Using the nomos command

After running it, this is how our base directory structure will look like:

base_dir/
├── cluster/
├── clusterregistry/
├── namespaces/
├── system/
│   ├── README.md
│   ├── repo.yaml
└── README.md

Populating the clusterregistry folder

With our repository base structure in place, we’re going to start by creating entries for our Kubernetes clusters in our clusterregistry/ folder.

...
clusterregistry/
├── pinit-staging.yaml
└── pinit-prod.yaml
...

These files are going to label our clusters so that Anthos CM is able to identify them using Cluster Selectors (more on those in a bit). We’re going to populate the new files with the following content:

#pinit-staging.yaml
kind: Cluster
apiVersion: clusterregistry.k8s.io/v1alpha1
metadata:
  name: pinit-staging
  labels:
    env: staging

We’re just creating a Cluster resource and passing it some metadata:

The name of the cluster as it was declared in the Anthos’ config-management.yaml file during the cluster’s enrollment. This may not be the same as the actual cluster name. This is how Anthos CM will identify the cluster.
Some labels we’re going to use to match the cluster against a selector condition. In this case, we’ll just identify it by environment.

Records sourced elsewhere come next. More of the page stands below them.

-- ==== Sys2Proof/Laws/State.lean ====
section
/-! SUPPORT. For each update of State: the fields that it leaves as they are, what it reads back as, and register fields after a write. -/

namespace Sys2Proof.Machine

@[simp] theorem updCell_pending (n : Nat) (f : Cell → Cell) (s : State) : (updCell n f s).pending = s.pending := rfl
@[simp] theorem updCell_csr (n : Nat) (f : Cell → Cell) (s : State) : (updCell n f s).csr = s.csr := rfl
@[simp] theorem updCell_mapReg (n : Nat) (f : Cell → Cell) (s : State) : (updCell n f s).mapReg = s.mapReg := rfl
@[simp] theorem updCell_gaf (n : Nat) (f : Cell → Cell) (s : State) : (updCell n f s).gaf = s.gaf := rfl
@[simp] theorem updCell_fab (n : Nat) (f : Cell → Cell) (s : State) : (updCell n f s).fab = s.fab := rfl
@[simp] theorem updCell_pool (n : Nat) (f : Cell → Cell) (s : State) : (updCell n f s).pool = s.pool := rfl
@[simp] theorem updCell_qm (n : Nat) (f : Cell → Cell) (s : State) : (updCell n f s).qm = s.qm := rfl
@[simp] theorem updCell_coh (n : Nat) (f : Cell → Cell) (s : State) : (updCell n f s).coh = s.coh := rfl
@[simp] theorem updCell_kpr (n : Nat) (f : Cell → Cell) (s : State) : (updCell n f s).kpr = s.kpr := rfl
@[simp] theorem updCell_chip (n : Nat) (f : Cell → Cell) (s : State) : (updCell n f s).chip = s.chip := rfl
@[simp] theorem updCell_win (n : Nat) (f : Cell → Cell) (s : State) : (updCell n f s).win = s.win := rfl
@[simp] theorem updCell_gth (n : Nat) (f : Cell → Cell) (s : State) : (updCell n f s).gth = s.gth := rfl
@[simp] theorem updCell_nbu (n : Nat) (f : Cell → Cell) (s : State) : (updCell n f s).nbu = s.nbu := rfl
@[simp] theorem updCell_now (n : Nat) (f : Cell → Cell) (s : State) : (updCell n f s).now = s.now := rfl
@[simp] theorem updCell_freeIx (n : Nat) (f : Cell → Cell) (s : State) : (updCell n f s).freeIx = s.freeIx := rfl

@[simp] theorem updCrew_pending (k : Nat) (f : Crew → Crew) (s : State) : (updCrew k f s).pending = s.pending := rfl
@[simp] theorem updCrew_csr (k : Nat) (f : Crew → Crew) (s : State) : (updCrew k f s).csr = s.csr := rfl
@[simp] theorem updCrew_mapReg (k : Nat) (f : Crew → Crew) (s : State) : (updCrew k f s).mapReg = s.mapReg := rfl
@[simp] theorem updCrew_gaf (k : Nat) (f : Crew → Crew) (s : State) : (updCrew k f s).gaf = s.gaf := rfl
@[simp] theorem updCrew_fab (k : Nat) (f : Crew → Crew) (s : State) : (updCrew k f s).fab = s.fab := rfl
@[simp] theorem updCrew_pool (k : Nat) (f : Crew → Crew) (s : State) : (updCrew k f s).pool = s.pool := rfl
@[simp] theorem updCrew_qm (k : Nat) (f : Crew → Crew) (s : State) : (updCrew k f s).qm = s.qm := rfl
@[simp] theorem updCrew_coh (k : Nat) (f : Crew → Crew) (s : State) : (updCrew k f s).coh = s.coh := rfl
@[simp] theorem updCrew_kpr (k : Nat) (f : Crew → Crew) (s : State) : (updCrew k f s).kpr = s.kpr := rfl
@[simp] theorem updCrew_chip (k : Nat) (f : Crew → Crew) (s : State) : (updCrew k f s).chip = s.chip := rfl
@[simp] theorem updCrew_win (k : Nat) (f : Crew → Crew) (s : State) : (updCrew k f s).win = s.win := rfl
@[simp] theorem updCrew_gth (k : Nat) (f : Crew → Crew) (s : State) : (updCrew k f s).gth = s.gth := rfl
@[simp] theorem updCrew_nbu (k : Nat) (f : Crew → Crew) (s : State) : (updCrew k f s).nbu = s.nbu := rfl
@[simp] theorem updCrew_now (k : Nat) (f : Crew → Crew) (s : State) : (updCrew k f s).now = s.now := rfl
@[simp] theorem updCrew_freeIx (k : Nat) (f : Crew → Crew) (s : State) : (updCrew k f s).freeIx = s.freeIx := rfl

@[simp] theorem updRegion_pending (k : Nat) (f : Region → Region) (s : State) : (updRegion k f s).pending = s.pending := rfl
@[simp] theorem updRegion_csr (k : Nat) (f : Region → Region) (s : State) : (updRegion k f s).csr = s.csr := rfl
@[simp] theorem updRegion_mapReg (k : Nat) (f : Region → Region) (s : State) : (updRegion k f s).mapReg = s.mapReg := rfl
@[simp] theorem updRegion_gaf (k : Nat) (f : Region → Region) (s : State) : (updRegion k f s).gaf = s.gaf := rfl
@[simp] theorem updRegion_fab (k : Nat) (f : Region → Region) (s : State) : (updRegion k f s).fab = s.fab := rfl
@[simp] theorem updRegion_qm (k : Nat) (f : Region → Region) (s : State) : (updRegion k f s).qm = s.qm := rfl
@[simp] theorem updRegion_coh (k : Nat) (f : Region → Region) (s : State) : (updRegion k f s).coh = s.coh := rfl
@[simp] theorem updRegion_kpr (k : Nat) (f : Region → Region) (s : State) : (updRegion k f s).kpr = s.kpr := rfl
@[simp] theorem updRegion_chip (k : Nat) (f : Region → Region) (s : State) : (updRegion k f s).chip = s.chip := rfl
@[simp] theorem updRegion_crw (k : Nat) (f : Region → Region) (s : State) : (updRegion k f s).crw = s.crw := rfl
@[simp] theorem updRegion_win (k : Nat) (f : Region → Region) (s : State) : (updRegion k f s).win = s.win := rfl
@[simp] theorem updRegion_gth (k : Nat) (f : Region → Region) (s : State) : (updRegion k f s).gth = s.gth := rfl
@[simp] theorem updRegion_nbu (k : Nat) (f : Region → Region) (s : State) : (updRegion k f s).nbu = s.nbu := rfl
@[simp] theorem updRegion_now (k : Nat) (f : Region → Region) (s : State) : (updRegion k f s).now = s.now := rfl
@[simp] theorem updRegion_freeIx (k : Nat) (f : Region → Region) (s : State) : (updRegion k f s).freeIx = s.freeIx := rfl

@[simp] theorem updTake_pending (id : Nat) (f : Take → Take) (s : State) : (updTake id f s).pending = s.pending := rfl
@[simp] theorem updTake_csr (id : Nat) (f : Take → Take) (s : State) : (updTake id f s).csr = s.csr := rfl
@[simp] theorem updTake_mapReg (id : Nat) (f : Take → Take) (s : State) : (updTake id f s).mapReg = s.mapReg := rfl
@[simp] theorem updTake_fab (id : Nat) (f : Take → Take) (s : State) : (updTake id f s).fab = s.fab := rfl
@[simp] theorem updTake_pool (id : Nat) (f : Take → Take) (s : State) : (updTake id f s).pool = s.pool := rfl
@[simp] theorem updTake_qm (id : Nat) (f : Take → Take) (s : State) : (updTake id f s).qm = s.qm := rfl
@[simp] theorem updTake_coh (id : Nat) (f : Take → Take) (s : State) : (updTake id f s).coh = s.coh := rfl
@[simp] theorem updTake_kpr (id : Nat) (f : Take → Take) (s : State) : (updTake id f s).kpr = s.kpr := rfl
@[simp] theorem updTake_chip (id : Nat) (f : Take → Take) (s : State) : (updTake id f s).chip = s.chip := rfl
@[simp] theorem updTake_crw (id : Nat) (f : Take → Take) (s : State) : (updTake id f s).crw = s.crw := rfl
@[simp] theorem updTake_win (id : Nat) (f : Take → Take) (s : State) : (updTake id f s).win = s.win := rfl
@[simp] theorem updTake_gth (id : Nat) (f : Take → Take) (s : State) : (updTake id f s).gth = s.gth := rfl
@[simp] theorem updTake_nbu (id : Nat) (f : Take → Take) (s : State) : (updTake id f s).nbu = s.nbu := rfl
@[simp] theorem updTake_now (id : Nat) (f : Take → Take) (s : State) : (updTake id f s).now = s.now := rfl
@[simp] theorem updTake_freeIx (id : Nat) (f : Take → Take) (s : State) : (updTake id f s).freeIx = s.freeIx := rfl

We need to create the same Cluster resource for pinit-prod.

Next, we’re going to create the Cluster Selectors we just mentioned by creating this set of files:

...
clusterregistry/
├── pinit-prod.yaml
├── pinit-staging.yaml
├── prod-selector.yaml
└── staging-selector.yaml
...

A Cluster Selector enables us to tell Anthos that some resource needs to go only to a subset of clusters. This is how we’re going to deploy separate configurations to our different environments. Let’s add this content to our new files:

#staging-selector.yaml
kind: ClusterSelector
apiVersion: configmanagement.gke.io/v1
metadata:
  name: staging-selector
spec:
  selector:
    matchLabels:
      env: staging

Here we’re creating the ClusterSelector resource and we’re passing a name in our metadata block, and a selector in our spec block.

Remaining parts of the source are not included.